Renting a GPU for your own LLM:
the expensive part is the idle hours

Three ways to pay for the same model: per-token APIs, a rented GPU by the hour, or serverless GPU. Live prices checked today, the break-even formula we actually use, and the data-governance line the price tag never shows.

Yim· written with Dobby (AI Oracle)/July 3, 2026

Yesterday we rented our first GPU: a single RTX 5090 on Vast.ai, a datacenter-grade machine in the EU at $0.756 an hour (the market has offers at half that; we will get to why we paid more), to run a 27B open-weight model (a model whose weights you can download and run yourself) through vLLM for large batches of short jobs. The booking took less than five minutes. Machine up, model serving, answers coming back.

What took far longer was the question before it: should we be renting a machine at all, when the same model is available per token through an API, with no machine to babysit and nothing billed while idle? This post is the homework we did to decide. Every price was checked live on the providers' pages on July 3, 2026, and every formula is one we actually use on our own workload.

Part 1Three ways to pay for the same model

The same open-weight model, say a 27B Qwen, can be paid for in three ways, and the three bill on entirely different logic.
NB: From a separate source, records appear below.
-- ==== Sys2Proof/Machine/Partition.lean ====
section
/-! DEFINITION. Partitions: PARTITION packets and their five ops (17 R413, R421; 01 R30), the teardown of a PASID
(09 R252), and the actions of alarms (18 R444). -/

namespace Sys2Proof.Machine

/-! ### Ending work (16 R397, 17 R421, 09 R252) -/

/-- A queue stops: V = 0, its ring is not read, and packets that have not started are never read; it stays its partition's
(R413). -/
def State.stopQueue (s : State) (k : Nat) : State :=
  s.updQueue k (fun q => { q with
    desc := q.desc.zipIdx.map (fun b => if b.2 = 0x0B then b.1 &&& 0xFE else b.1), fed := [], stalled := false })

/-- The queues of a partition or PASID. -/
def State.queuesOf (s : State) (sel : Nat → Nat → Bool) : List Nat :=
  (s.queues.filter (fun e => decide (e.1 ≠ mgmtQueue) && !e.2.desc.isEmpty && sel e.2.part e.2.pasid)).map (·.1)

/-- Running packets other than launches end with a cause. One whose effects are under way ends when they have performed, and
keeps its result, and the cause that arose first unless R417 puts the new one before it (R416, R417). -/
def State.endRunning (s : State) (sel : Nat → Nat → Bool) (cause : Nat) : State :=
  s.queues.foldl (fun s e => (e.2.running.filter (fun p => decide (p.type ≠ 1) && decide (p.type ≠ 6) && sel p.part p.pasid)).foldl
    (fun s p =>
      let f := p.fate.getD (0, 0)
      (s.updPacket e.1 p.id (fun r => { r with held := false })).closePacket e.1 { p with held := false }
        (if f.1 = 0 || decide (cause = 8) then cause else f.1) f.2) s) s

/-- The fatal record of a workgroup that is ended from outside: reason 4 (16 R397, R398) (log entry 65, DEDUCED). -/
def State.killRecord (s : State) (wid : Nat) : List Byte :=
  let g := s.gangAt (((s.gangsOf wid).head?).getD (gangKey wid 0))
  fatalRecord [] { g with wid := wid } (s.wgAt wid).wgid g.trap.level 0 4

/-- A workgroup ends fatally from outside; it retires when what it had issued has performed (16 R397, 17 R430)
(log entry 65, DEDUCED). -/
def State.killWg (s : State) (wid : Nat) : State := s.endWorkgroup wid (s.killRecord wid)

/-- The workgroups that a test of partition and PASID selects. -/
def State.wgsWhere (s : State) (sel : Nat → Nat → Bool) : List Nat :=
  (s.wgs.filter (fun e => e.2.live && sel e.2.part e.2.pasid)).map (·.1)

/-- The launches of a partition or PASID admit no more, and end with a cause: each at once when none of its workgroups is
left, otherwise with the last of them (R417, R430). -/
def State.doomLaunches (s : State) (sel : Nat → Nat → Bool) (cause : Nat) : State :=
  let s := { s with launches := s.launches.map (fun (l : Launch) => if sel l.part l.pasid then { l with doom := some cause } else l) }
  (s.launches.filter (fun l => sel l.part l.pasid)).foldl (fun s l =>
    ((s.dropAdmission l.id).endReservation l.id).finishLaunch l.id) s

/-! ### Removing a partition (R421) -/

/-- The messages held for a handle break (15 R379). -/
def State.breakHeld (s : State) (h : DWord) : State :=
  (s.held.filter (fun m => decide (m.dep = h))).foldl (fun s m => s.breakHandle m.handle 7)
    { s with held := s.held.filter (fun m => decide (m.dep ≠ h)) }

/-- A handle slot of a removed partition is free: its issuer's count falls, what waits on it breaks, and its service's rput
and rfail have no effect from then on (15 R379). -/
def State.dropSlot (s : State) (k : Nat) : State :=
  let x := s.slotAt k
  if !x.used then s
  else
    let h := handleOf s.devid k x.gen.toNat x.kind
    let s := (s.acceptHandle k).freeHandle k h
    x.waitlist.foldl (fun s m => s.breakHandle m.handle 7) (s.breakHeld h)

/-- The invocations that a partition executes, or that wait in its inboxes or hold stores, break with cause 6 (R421). The
record of a bound one stays, for messages that name it (15 R369). -/
def State.breakService (s : State) (p : Nat) : State :=
  let s := (s.execs.filter (fun x => decide (x.part = p) && decide (x.settled = 0))).foldl (fun s x => s.breakExec x 6) s
  let s := (s.held.filter (fun m => decide (m.tpart = p))).foldl (fun s m =>
    ({ s with held := s.held.filter (fun h => decide (h.id ≠ m.id)) }).breakHandle m.handle 6) s
  { s with execs := (s.execs.filter (fun x => decide (x.part ≠ p) || x.bound.isSome)).map (fun x =>
      if x.part = p then { x with freed := true } else x) }

/-- The cores of a partition's clusters write back and invalidate their L1s (log entry 39, DEDUCED). -/
def State.flushPart (s : State) (p : Nat) : State :=
  (s.cores.filter (fun e => (s.partAt p).clusters.contains (clusterOfCore e.1))).foldl (fun s e =>
    (s.l1Lines e.1).foldl (fun s l => s.flushLine e.1 l) s) s

/-- Bytes of the channels of a list hold nothing of what they held, in no cache either: their keys are gone (R421, 18 R446;
log entry 10, DESIGN CHOICE). -/
def State.forgetChannels (s : State) (chs : List Nat) : State :=
  { s with mem := s.mem.filter (fun (c : Host.Cell) => !chs.contains (channelOf c.1))
           cores := s.cores.map (fun (e : Nat × Core) => (e.1, { e.2 with
             l1 := e.2.l1.filter (fun (x : Nat × L1Line) => isFar x.1 || !chs.contains (channelOf (x.1 * 128))) }))
           badLines := s.badLines.filter (fun l => !chs.contains (channelOf (l * 128))) }

/-- A saved workgroup whose context ends retires where it stands: its memberships are settled, the invocations that it has
bound break, and its launch counts it (10 R268, 15 R377, 17 R430). -/
def State.dropSaved (s : State) (v : Saved) (cause : Nat) : State :=
  let w := { Workgroup.absent with part := v.part, nbh := v.nbh, nbhId := v.nbhId }
  let s := s.settleGroups w (savedWid v.id)
  let s := (s.execs.filter (fun x => decide (x.settled = 0) && (match x.bound with
    | some (b, _) => decide (b = savedWid v.id)
    | none => false))).foldl (fun s x => s.breakExec x cause) s
  ({ s with saved := s.saved.filter (fun x => decide (x.id ≠ v.id)) }.updLaunch v.launch (fun l => { l with
    retired := l.retired + 1 })).finishLaunch v.launch

/-- The end of a partition has begun (R421). -/
def State.removing (s : State) (p : Nat) : Bool := s.endings.any (fun e => (decide (e.op = 1) || decide (e.op = 2)) && decide (e.what = p))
First, per token. An inference provider hosts the model on their hardware; you call an API and pay for what you use. The decisive advantage: your idle hours cost exactly zero. A night with no work is a night with no bill. The trade: every prompt travels through someone else's machine, and the model menu is theirs, not yours.

Second, rent a GPU and run it yourself. You get the whole machine. Any model, any settings, full control. In exchange for the harshest fact of this path: the meter runs every hour, work or no work. A machine left on for a month at $0.36/hr is roughly $260 before it does a single useful thing.
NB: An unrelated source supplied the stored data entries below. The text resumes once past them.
/-- An access of another device: it waits to be checked (09 R253). -/
def State.takeAccess (s : State) (h : LumenHeader) (p : List Byte) : State :=
  let n := fun i => blockNum p (8 * i) 8
  let r := s.takeId
  let lanes := decide (h.cls = 0)
  let host := s.fromHost h
  let kind := if h.kind = 17 then 5 else if h.kind = 23 then 6 else if h.kind = 2 then 2 else if lanes || host then h.kind else 3 + h.kind
  let data := if h.kind = 2 then n 5 + n 6 * 2 ^ 64 + n 7 * 2 ^ 128
    else if h.kind = 23 then n 5 + n 6 * 2 ^ 64 + ofBytesLE ((p.drop 64).take 128) * 2 ^ 128
    else ofBytesLE (p.drop 64)
  { r.2 with inbound := r.2.inbound ++ [{ id := r.1, src := h.src, spart := h.spart, pasid := h.pasid, kind := kind, addr := n 3
                                          size := if h.kind = 23 then 128 else n 4, data := data, tag := n 0, host := host
                                          gen := s.pasidGen h.pasid }] }

/-- The link ports refuse all traffic of a source that an alarm has blocked, until the owner's next commit (R444): an invocation
breaks, and anything else is dropped; an access is poisoned where it is checked. A completion answers this device's own
request (log entry 54, DEDUCED). -/
def State.refuseBlocked (s : State) (m : Msg) : State :=
  match m.kind with
  | .invoke => s.breakHandle m.handle 1
  | .dependent => s.breakHandle m.handle 1
  | .forward => s.breakHandle m.handle 1
  | _ => s

/-- LUMEN_MESSAGE_RECEIVE (R433, R436): a flit that fails its CRC is dropped and asked for again; after 8 failed replays, which
follow the first failed reception, the link goes down. A bad header is dropped and logged with no master (log entry 80, DEDUCED)
(log entry 81, DEDUCED). -/
def execLumenMessageReceive (link : Nat) (crcOk : Bool) (header : DWord) (payload : List Byte) (s : State) : Res :=
  if 36 ≤ link || !(s.linkAt link).up then .next s
  else if !crcOk then
    .next (if 8 ≤ (s.linkAt link).replays then s.linkDown link else s.updLink link (fun k => { k with replays := k.replays + 1 }))
  else
    let h := lumenHeader header
    let s := s.updLink link (fun k => { k with replays := 0, seqIn := k.seqIn + 1 + h.more })
    if !s.headerOk h then .next (s.logSecurity 0 h.src 0xFF h.cls h.pasid 5 0)
    else if h.kind < 3 || h.kind = 17 || h.kind = 23 then .next (s.takeAccess h payload)
    else if h.kind = 6 then
      .next (match s.msg (blockNum payload 0 8) with
        | some m => if s.memRequest m && decide (m.dst = h.src) then
            s.completeMsg m (blockNum payload 32 8) (payload.drop 64) else s
        | none => s)
    else if s.parts.any (fun e => e.2.blocked.contains (h.src, h.spart)) then .next (s.refuseBlocked (s.wireMsg h payload))
    else .next (s.takeMsg (s.wireMsg h payload))

/-! ### The host: BAR0 (R438, R439; 01 R34) -/

/-- An access of the host to this device's local memory, as a host master: refused, or at or above 576 GiB, it completes with
unsupported request (R438, R441, R443). -/
def State.hostAccess (s : State) (write : Bool) (addr size data : Nat) : State :=
  let need := if write then 2 else 1
  let own := s.channelOwner (channelOf addr)
  let lines := (List.range (if size = 0 then 1 else (addr + size - 1) / 128 - addr / 128 + 1)).map (fun i => addr / 128 + i)
  let bad := fun (s : State) => { s with hostReply := some (1, 0) }
  if localLimit < addr + size || decide (localLimit ≤ addr) then bad s
  else if !s.admitsHost own need || !s.admitsHost (s.channelOwner (channelOf (addr + size - 1))) need then
    bad (s.hostAlarm own addr s.devid need)
  else if write then { s.writeHomeNum addr size data with hostReply := some (0, 0) }
  else if lines.any s.badLines.contains then bad s
  else { s with hostReply := some (0, s.readHome addr size) }

/-- HOST_BAR0_ACCESS (R438; 01 R34): through a function of the bridge, at an offset in its BAR of 2^40 bytes, to this
device's memory or, over the links, to that of the group's device of the number; the answer comes with its completion. A
port in reset takes no access. -/
def execHostBar0Access (write : Bool) (place size data : Nat) (s : State) : Res :=
  let fn := place / 2 ^ 40
  let addr := place % 2 ^ 40
  .next (if !s.pcieUp || decide (8 ≤ fn) then s
    else if s.groupDevice fn = s.devid then s.hostAccess write addr size data
    else if localLimit < addr + size || decide (localLimit ≤ addr) then { s with hostReply := some (1, 0) }
    else ({ s with hostReply := none }).send { Msg.blank with
      kind := if write then .write size else .read size, dst := s.groupDevice fn, addr := s.groupDevice fn * 2 ^ 40 + addr
      data := data, gang := noGang, reg := 0xFE })

/-! ### Registers of the firmware (16 R405) and policy commits (R442) -/

/-- REGISTER_WRITE (16 R405; R442): a system register by the firmware of a die, or a place of the management window
(log entry 74, DEDUCED). -/
def execRegisterWrite (window : Bool) (die number : Nat) (value : DWord) (s : State) : Res :=
  .next (if window then s.windowWrite number (if windowWide number then 8 else 4) value
    else if number = 0x20 && s.badSysPart value.toNat then s
    else s.setSysReg die number value)

/-- POLICY_COMMIT (R442, R444). -/
def execPolicyCommit (part : Nat) (s : State) : Res := .next (s.commitPolicy part)

/-! ### Attestation (R447, R448) -/

/-- The bytes whose digest stands for the policy records and the partition configurations (R448; log entry 26, DESIGN CHOICE). -/
def State.configBytes (s : State) : List Byte :=
  ((List.range 8).map (fun p =>
    let x := s.partAt p
    (x.policy ++ List.replicate 64 0).take 64 ++ bytesLE 1 (toNat01 x.live) ++
    bytesLE 16 ((x.clusters.map (fun c => 2 ^ c)).sum) ++ bytesLE 24 ((x.channels.map (fun c => 2 ^ c)).sum) ++
    bytesLE 4 x.quota ++ bytesLE 4 x.share ++ bytesLE 4 x.cells.1 ++ bytesLE 4 x.cells.2 ++ bytesLE 4 x.slots.1 ++
    bytesLE 4 x.slots.2 ++ bytesLE 8 x.pool.1 ++ bytesLE 8 x.pool.2 ++ bytesLE 8 x.notice.1 ++ bytesLE 8 x.notice.2)).flatten

/-- ATTESTATION_REQUEST (R447, R448): the signature index is raised before the signature is released; at 2^20 the device signs
nothing further. The report stands at 0x4_0800 of the window (log entry 26, DESIGN CHOICE). -/
def execAttestationRequest (nonce : List Byte) (key : Option (List Byte)) (s : State) : Res :=
  if 2 ^ 20 ≤ s.sigIndex then .next s
  else
    let r := s.takeFresh
    let idx := s.sigIndex
    let s := { r.2 with sigIndex := idx + 1 }
    let caps := (key.filter (fun k => decide (k.length = 1568))).map (fun k => Config.mlkemEncaps k r.1)
    let text := match caps with
      | some c => (c.1 ++ List.replicate 1568 0).take 1568
      | none => List.replicate 1568 0
    let body := bytesLE 2 s.devid ++ bytesLE 2 1 ++ bytesLE 4 idx ++ (nonce ++ List.replicate 32 0).take 32 ++
      bytesLE 32 (Config.shake256 s.image).toNat ++ bytesLE 32 (Config.shake256 s.configBytes).toNat ++ text
    let sig := (Config.xmssSign idx body ++ List.replicate 2820 0).take 2820
    let s := s.putWindowList 0x40800 (body ++ sig)
    .next (match caps with
      | some c => { s with sessions := (s.sessions ++ [c.2]).drop (s.sessions.length - 7) }
      | none => s)

/-! ### Device reset (R437) -/

/-- The device that training finds at the far end of link `k`, if the link trains (R432). -/
def trainedFar (pins k : Nat) : Option Nat :=
  if field pins (12 + 13 * k) 13 = 0 then none else some (field pins (12 + 13 * k) 13 - 1)

/-- Boot firmware accepts the image in flash: its signature verifies under the firmware key, whose digest the fuses hold
(R447). -/
def State.bootAccepts (s : State) : Bool :=
  decide (Config.shake256 Config.firmwareKey = Config.fusedDigest) && Config.xmssVerify Config.firmwareKey s.flash.1 s.flash.2

/-- A device whose image is not accepted stays in its boot loader, and reports it at 0x5_0060 of the window (R447)
(log entry 120, DESIGN CHOICE). -/
def State.bootLoader (s : State) (ok : Bool) : State := if ok then s else { s with bootFailed := true }.putWindow 0x50060 4 1

/-- DEVICE_RESET (R437, R432; 01 R21): the reset state with the straps read; a bridge brings its PCIe port up, and every link
trains, with the device that it finds at its far end, or none when it cannot train. The fuses, the signature counter and the
flash stand, and the model's own counters go on (log entry 78, DEDUCED). The boot loader takes the image in flash when its
signature verifies under the key whose digest is fused; otherwise it stays, and says so in BAR2 (R447) (log entry 120, DESIGN CHOICE). -/
def execDeviceReset (pins : Nat) (bridge : Bool) (s : State) : Res :=
  if 2304 ≤ pins % 4096 then .next s
  else .next (((List.range 36).foldl (fun (s : State) k => match trainedFar pins k with
    | some d => s.linkUp k d
    | none => s) { State.reset with
    devid := pins % 4096, bridge := bridge, pcieUp := bridge, sigIndex := s.sigIndex, flash := s.flash, image := s.flash.1
    dies := s.dies.map (fun (e : Nat × Die) => (e.1, { Die.empty with disabled := e.2.disabled }))
    nextId := s.nextId, fresh := s.fresh, stepNo := s.stepNo, agenda := s.agenda }).bootLoader s.bootAccepts)

end Sys2Proof.Machine
end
Third, serverless GPU. The middle path. The provider wakes a machine when a request arrives and bills only the seconds it runs. The rate is higher than a dedicated rental (real numbers in the next section), and there is a cold start: the wait while the machine wakes and the model loads. But the idle-hours problem is gone entirely.

Notice that "cheap" and "expensive" have not appeared yet. These three cannot be compared head-on until you know the rhythm of your own workload. Steady all-day traffic and bursty once-a-day batches give opposite answers.

Part 2GPU rental prices today, three providers compared

The table below is for an RTX 5090 (32GB of VRAM, enough for a quantized 27B on a single card), checked live on July 3, 2026 against each provider's official pricing page or live marketplace.

ProviderRTX 5090 per hourWhose machinesBest for
Salad $0.25 A distributed network of 60,000+ GPUs, mostly consumer machines owned by individuals Public-data workloads that can tolerate a leak; unbeatable on price
Vast.ai from $0.36 (verified machines) An auction marketplace: small hosts and datacenters side by side, machine grades you pick, prices move with supply General work at a good price, if you will spend time picking a machine. Where we are (we picked a $0.756 datacenter-grade machine, not the cheapest)
RunPod $0.99 (community pod) Datacenters; stable prices, real support Work where the machine vanishing mid-job is not acceptable
RunPod serverless $1.58 (only while running) Same datacenters, but machines wake per request Bursty workloads that should not pay for idle hours

Do not rush to crown Salad from this table. It is a third of RunPod's price, yes, but the third column matters more than the second, and we will come back to it in Part 4.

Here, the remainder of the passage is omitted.